Required work:
Type again, exactly, the lines below from the start through the line that includes "IGN (R8). -/".

******************************

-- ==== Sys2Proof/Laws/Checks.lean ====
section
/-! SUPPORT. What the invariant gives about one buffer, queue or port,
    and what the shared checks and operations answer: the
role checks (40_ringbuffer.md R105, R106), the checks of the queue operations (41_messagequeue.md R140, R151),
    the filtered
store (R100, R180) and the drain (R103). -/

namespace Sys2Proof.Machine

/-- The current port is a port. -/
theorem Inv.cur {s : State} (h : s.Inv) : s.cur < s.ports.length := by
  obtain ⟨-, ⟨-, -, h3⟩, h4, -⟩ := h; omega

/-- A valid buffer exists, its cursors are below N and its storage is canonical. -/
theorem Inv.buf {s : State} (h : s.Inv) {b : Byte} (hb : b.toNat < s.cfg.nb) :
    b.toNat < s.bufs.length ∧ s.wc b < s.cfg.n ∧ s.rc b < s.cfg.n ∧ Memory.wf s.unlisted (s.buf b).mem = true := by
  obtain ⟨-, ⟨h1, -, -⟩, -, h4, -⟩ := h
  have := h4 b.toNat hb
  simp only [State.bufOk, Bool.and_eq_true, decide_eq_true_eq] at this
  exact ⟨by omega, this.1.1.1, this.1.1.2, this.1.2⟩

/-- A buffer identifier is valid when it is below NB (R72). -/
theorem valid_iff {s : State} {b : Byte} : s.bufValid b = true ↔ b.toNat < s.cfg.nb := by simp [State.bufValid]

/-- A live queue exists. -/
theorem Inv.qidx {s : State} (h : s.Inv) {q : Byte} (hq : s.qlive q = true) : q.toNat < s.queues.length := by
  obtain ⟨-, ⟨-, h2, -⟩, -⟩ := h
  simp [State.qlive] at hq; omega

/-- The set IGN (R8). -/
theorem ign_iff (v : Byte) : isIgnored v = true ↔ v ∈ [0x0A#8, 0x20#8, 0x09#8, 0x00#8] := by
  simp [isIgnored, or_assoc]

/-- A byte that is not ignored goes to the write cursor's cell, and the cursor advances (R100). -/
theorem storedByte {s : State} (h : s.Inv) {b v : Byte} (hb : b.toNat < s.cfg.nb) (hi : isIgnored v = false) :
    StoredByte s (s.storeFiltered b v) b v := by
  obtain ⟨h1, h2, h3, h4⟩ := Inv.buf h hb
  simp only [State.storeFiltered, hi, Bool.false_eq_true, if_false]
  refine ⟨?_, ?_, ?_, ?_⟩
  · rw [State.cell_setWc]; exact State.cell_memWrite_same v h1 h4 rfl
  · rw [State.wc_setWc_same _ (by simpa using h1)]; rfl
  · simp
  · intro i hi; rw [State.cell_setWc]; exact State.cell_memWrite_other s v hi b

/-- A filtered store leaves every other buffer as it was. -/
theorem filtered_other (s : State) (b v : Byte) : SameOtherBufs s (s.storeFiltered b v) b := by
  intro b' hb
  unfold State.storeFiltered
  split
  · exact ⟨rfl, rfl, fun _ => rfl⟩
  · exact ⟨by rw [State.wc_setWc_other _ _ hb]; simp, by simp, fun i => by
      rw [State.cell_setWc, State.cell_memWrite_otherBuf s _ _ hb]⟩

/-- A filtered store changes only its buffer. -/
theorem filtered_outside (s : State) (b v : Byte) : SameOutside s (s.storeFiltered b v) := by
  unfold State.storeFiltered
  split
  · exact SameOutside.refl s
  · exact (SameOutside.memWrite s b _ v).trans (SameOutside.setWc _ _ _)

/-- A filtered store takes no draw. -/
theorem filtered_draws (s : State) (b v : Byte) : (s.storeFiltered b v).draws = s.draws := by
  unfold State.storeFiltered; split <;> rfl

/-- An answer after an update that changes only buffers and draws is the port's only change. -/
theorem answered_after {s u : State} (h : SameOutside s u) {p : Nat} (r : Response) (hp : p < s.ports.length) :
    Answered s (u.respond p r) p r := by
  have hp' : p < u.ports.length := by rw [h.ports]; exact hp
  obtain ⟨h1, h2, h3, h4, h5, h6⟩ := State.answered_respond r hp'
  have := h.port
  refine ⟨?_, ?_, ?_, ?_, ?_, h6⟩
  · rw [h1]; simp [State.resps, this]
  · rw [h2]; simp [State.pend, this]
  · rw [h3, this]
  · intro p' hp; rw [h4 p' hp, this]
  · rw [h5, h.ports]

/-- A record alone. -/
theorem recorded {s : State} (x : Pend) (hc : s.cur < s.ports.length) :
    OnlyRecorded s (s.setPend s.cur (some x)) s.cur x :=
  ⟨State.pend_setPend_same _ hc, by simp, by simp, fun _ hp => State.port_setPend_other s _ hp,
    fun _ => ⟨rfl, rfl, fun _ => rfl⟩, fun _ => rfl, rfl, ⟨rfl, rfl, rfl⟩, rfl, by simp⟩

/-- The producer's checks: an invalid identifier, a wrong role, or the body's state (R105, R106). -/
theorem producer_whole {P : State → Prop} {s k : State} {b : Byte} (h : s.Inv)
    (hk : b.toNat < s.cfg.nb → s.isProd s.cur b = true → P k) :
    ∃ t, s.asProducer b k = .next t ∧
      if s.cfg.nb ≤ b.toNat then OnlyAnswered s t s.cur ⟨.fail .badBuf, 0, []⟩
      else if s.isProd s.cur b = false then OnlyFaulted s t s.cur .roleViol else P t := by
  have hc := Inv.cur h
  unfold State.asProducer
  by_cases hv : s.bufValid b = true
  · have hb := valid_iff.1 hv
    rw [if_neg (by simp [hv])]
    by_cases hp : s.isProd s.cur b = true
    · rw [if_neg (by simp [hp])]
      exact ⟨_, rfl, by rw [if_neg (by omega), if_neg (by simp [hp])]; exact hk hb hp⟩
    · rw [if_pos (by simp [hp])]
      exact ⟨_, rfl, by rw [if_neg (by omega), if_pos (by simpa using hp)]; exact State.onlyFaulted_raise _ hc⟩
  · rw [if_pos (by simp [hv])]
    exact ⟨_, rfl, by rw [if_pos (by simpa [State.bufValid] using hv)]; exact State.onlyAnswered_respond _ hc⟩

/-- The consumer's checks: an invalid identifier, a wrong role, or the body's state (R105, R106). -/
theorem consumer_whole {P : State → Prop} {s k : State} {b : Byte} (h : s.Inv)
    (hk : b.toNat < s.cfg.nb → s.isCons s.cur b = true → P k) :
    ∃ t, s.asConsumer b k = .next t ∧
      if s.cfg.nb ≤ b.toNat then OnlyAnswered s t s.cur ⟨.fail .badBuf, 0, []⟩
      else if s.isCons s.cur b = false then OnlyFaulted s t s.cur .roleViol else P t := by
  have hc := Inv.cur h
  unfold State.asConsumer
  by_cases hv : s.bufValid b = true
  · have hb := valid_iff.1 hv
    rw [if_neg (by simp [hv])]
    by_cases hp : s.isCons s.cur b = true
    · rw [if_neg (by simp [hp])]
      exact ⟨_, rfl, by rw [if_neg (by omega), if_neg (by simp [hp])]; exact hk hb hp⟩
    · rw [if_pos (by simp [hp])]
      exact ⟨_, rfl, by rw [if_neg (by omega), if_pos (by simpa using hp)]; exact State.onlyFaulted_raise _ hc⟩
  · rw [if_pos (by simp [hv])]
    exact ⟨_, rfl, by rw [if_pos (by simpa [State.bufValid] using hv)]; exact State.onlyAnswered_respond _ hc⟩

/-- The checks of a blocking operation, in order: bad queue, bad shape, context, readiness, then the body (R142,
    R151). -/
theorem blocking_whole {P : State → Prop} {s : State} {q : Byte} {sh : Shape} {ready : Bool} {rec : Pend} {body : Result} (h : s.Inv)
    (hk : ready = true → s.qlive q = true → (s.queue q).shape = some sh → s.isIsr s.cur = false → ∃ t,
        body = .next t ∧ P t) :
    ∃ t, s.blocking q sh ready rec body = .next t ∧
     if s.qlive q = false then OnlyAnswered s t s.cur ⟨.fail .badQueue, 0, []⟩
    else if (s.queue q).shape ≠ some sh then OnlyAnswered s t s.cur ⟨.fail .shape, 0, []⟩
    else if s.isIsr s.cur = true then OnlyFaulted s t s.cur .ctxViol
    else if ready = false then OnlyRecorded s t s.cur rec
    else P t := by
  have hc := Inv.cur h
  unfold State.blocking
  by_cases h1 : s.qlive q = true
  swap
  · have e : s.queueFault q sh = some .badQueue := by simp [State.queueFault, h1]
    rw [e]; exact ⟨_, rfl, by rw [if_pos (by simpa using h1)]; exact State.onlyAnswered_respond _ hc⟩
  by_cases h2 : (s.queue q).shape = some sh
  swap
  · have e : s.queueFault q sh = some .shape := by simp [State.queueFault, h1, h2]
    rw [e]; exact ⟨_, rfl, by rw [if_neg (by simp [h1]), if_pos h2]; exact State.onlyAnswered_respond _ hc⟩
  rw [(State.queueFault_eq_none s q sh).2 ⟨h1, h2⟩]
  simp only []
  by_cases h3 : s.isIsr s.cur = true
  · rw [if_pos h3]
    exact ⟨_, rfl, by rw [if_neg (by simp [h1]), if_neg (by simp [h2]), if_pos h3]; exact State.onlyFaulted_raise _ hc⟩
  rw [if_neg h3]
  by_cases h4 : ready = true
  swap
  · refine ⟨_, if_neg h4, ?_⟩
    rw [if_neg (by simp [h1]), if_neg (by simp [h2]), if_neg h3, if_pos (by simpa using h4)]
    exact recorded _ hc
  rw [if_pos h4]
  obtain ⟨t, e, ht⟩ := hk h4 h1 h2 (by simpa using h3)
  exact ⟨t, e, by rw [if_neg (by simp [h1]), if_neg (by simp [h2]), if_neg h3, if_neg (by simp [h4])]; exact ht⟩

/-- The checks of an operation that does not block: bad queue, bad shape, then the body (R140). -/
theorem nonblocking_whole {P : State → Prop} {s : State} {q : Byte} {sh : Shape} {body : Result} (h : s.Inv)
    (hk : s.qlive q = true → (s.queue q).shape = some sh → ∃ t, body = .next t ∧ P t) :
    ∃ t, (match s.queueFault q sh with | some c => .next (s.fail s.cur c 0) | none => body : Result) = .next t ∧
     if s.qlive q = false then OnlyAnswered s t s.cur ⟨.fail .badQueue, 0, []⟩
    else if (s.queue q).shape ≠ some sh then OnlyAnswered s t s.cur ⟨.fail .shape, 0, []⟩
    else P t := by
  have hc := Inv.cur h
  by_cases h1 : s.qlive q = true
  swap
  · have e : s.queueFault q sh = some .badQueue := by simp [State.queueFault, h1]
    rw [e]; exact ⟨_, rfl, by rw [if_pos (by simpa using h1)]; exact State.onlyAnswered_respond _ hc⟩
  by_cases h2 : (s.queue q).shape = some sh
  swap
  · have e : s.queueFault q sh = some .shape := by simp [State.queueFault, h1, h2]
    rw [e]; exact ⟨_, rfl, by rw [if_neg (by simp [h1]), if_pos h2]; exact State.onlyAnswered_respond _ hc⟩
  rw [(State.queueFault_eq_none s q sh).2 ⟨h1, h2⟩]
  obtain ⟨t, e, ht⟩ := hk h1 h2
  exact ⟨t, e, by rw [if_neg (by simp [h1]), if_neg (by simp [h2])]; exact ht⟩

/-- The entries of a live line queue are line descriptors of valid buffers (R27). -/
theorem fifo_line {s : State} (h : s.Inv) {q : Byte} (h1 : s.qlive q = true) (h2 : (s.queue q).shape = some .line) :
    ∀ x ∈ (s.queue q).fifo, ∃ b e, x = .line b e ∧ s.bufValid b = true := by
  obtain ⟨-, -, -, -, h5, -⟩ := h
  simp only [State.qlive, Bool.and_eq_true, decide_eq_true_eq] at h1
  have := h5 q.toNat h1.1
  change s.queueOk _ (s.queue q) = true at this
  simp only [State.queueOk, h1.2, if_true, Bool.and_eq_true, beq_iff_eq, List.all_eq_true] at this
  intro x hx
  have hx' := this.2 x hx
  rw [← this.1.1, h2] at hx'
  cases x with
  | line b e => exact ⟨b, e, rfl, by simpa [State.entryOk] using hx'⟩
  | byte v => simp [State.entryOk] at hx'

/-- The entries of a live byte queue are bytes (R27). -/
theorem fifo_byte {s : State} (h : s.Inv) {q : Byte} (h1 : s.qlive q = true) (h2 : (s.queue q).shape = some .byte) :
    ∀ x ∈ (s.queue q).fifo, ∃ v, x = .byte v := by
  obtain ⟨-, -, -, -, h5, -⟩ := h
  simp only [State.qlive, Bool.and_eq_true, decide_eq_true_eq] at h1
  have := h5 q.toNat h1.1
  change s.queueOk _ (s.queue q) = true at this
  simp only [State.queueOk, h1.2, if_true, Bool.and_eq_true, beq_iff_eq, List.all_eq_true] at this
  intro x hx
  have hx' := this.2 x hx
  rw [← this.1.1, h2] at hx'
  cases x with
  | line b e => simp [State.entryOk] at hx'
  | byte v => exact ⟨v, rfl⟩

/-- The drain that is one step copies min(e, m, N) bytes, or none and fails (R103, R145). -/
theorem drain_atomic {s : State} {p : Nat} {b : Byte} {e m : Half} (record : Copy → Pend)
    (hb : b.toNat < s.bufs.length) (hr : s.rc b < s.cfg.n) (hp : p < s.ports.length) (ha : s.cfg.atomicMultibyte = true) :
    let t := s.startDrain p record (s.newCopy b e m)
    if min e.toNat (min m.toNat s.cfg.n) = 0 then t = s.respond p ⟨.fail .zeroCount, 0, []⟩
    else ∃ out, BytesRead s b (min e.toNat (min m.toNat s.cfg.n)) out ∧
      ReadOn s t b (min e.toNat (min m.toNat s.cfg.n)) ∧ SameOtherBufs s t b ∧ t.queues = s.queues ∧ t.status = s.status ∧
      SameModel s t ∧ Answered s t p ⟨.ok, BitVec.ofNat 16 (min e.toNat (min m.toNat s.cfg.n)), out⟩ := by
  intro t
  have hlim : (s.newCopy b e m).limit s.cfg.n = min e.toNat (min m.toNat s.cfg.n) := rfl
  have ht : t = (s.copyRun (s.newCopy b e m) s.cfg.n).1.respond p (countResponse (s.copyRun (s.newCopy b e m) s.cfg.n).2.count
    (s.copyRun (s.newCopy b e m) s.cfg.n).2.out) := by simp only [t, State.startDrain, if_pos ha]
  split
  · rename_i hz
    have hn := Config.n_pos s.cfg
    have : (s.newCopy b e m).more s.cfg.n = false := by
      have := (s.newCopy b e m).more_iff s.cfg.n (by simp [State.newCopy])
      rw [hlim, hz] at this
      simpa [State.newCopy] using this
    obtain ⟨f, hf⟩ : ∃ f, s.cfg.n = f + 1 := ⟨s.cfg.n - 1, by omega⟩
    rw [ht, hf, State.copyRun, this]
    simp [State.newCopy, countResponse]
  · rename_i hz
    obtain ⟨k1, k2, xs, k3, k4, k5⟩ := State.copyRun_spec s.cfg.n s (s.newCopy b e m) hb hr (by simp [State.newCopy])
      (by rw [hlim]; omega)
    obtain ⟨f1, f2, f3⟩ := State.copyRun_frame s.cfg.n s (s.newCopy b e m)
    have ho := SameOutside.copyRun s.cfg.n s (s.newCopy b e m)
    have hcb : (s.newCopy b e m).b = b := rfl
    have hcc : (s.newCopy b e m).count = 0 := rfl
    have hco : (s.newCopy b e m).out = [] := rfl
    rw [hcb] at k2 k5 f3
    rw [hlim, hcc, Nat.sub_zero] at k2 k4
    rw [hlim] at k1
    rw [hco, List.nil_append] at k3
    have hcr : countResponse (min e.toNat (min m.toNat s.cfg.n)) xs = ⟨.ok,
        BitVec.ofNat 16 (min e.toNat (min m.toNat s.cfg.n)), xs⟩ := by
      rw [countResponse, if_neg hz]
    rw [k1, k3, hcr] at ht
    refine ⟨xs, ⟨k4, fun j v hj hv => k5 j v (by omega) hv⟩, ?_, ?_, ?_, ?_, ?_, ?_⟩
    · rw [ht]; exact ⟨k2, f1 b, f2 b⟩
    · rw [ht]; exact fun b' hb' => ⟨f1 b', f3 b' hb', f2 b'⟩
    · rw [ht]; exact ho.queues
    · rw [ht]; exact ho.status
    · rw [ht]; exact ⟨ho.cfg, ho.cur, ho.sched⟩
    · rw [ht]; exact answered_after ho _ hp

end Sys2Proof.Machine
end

******************************

Task solution:
-- ==== Sys2Proof/Laws/Checks.lean ====
section
/-! SUPPORT. What the invariant gives about one buffer, queue or port,
    and what the shared checks and operations answer: the
role checks (40_ringbuffer.md R105, R106), the checks of the queue operations (41_messagequeue.md R140, R151),
    the filtered
store (R100, R180) and the drain (R103). -/

namespace Sys2Proof.Machine

/-- The current port is a port. -/
theorem Inv.cur {s : State} (h : s.Inv) : s.cur < s.ports.length := by
  obtain ⟨-, ⟨-, -, h3⟩, h4, -⟩ := h; omega

/-- A valid buffer exists, its cursors are below N and its storage is canonical. -/
theorem Inv.buf {s : State} (h : s.Inv) {b : Byte} (hb : b.toNat < s.cfg.nb) :
    b.toNat < s.bufs.length ∧ s.wc b < s.cfg.n ∧ s.rc b < s.cfg.n ∧ Memory.wf s.unlisted (s.buf b).mem = true := by
  obtain ⟨-, ⟨h1, -, -⟩, -, h4, -⟩ := h
  have := h4 b.toNat hb
  simp only [State.bufOk, Bool.and_eq_true, decide_eq_true_eq] at this
  exact ⟨by omega, this.1.1.1, this.1.1.2, this.1.2⟩

/-- A buffer identifier is valid when it is below NB (R72). -/
theorem valid_iff {s : State} {b : Byte} : s.bufValid b = true ↔ b.toNat < s.cfg.nb := by simp [State.bufValid]

/-- A live queue exists. -/
theorem Inv.qidx {s : State} (h : s.Inv) {q : Byte} (hq : s.qlive q = true) : q.toNat < s.queues.length := by
  obtain ⟨-, ⟨-, h2, -⟩, -⟩ := h
  simp [State.qlive] at hq; omega

/-- The set IGN (R8). -/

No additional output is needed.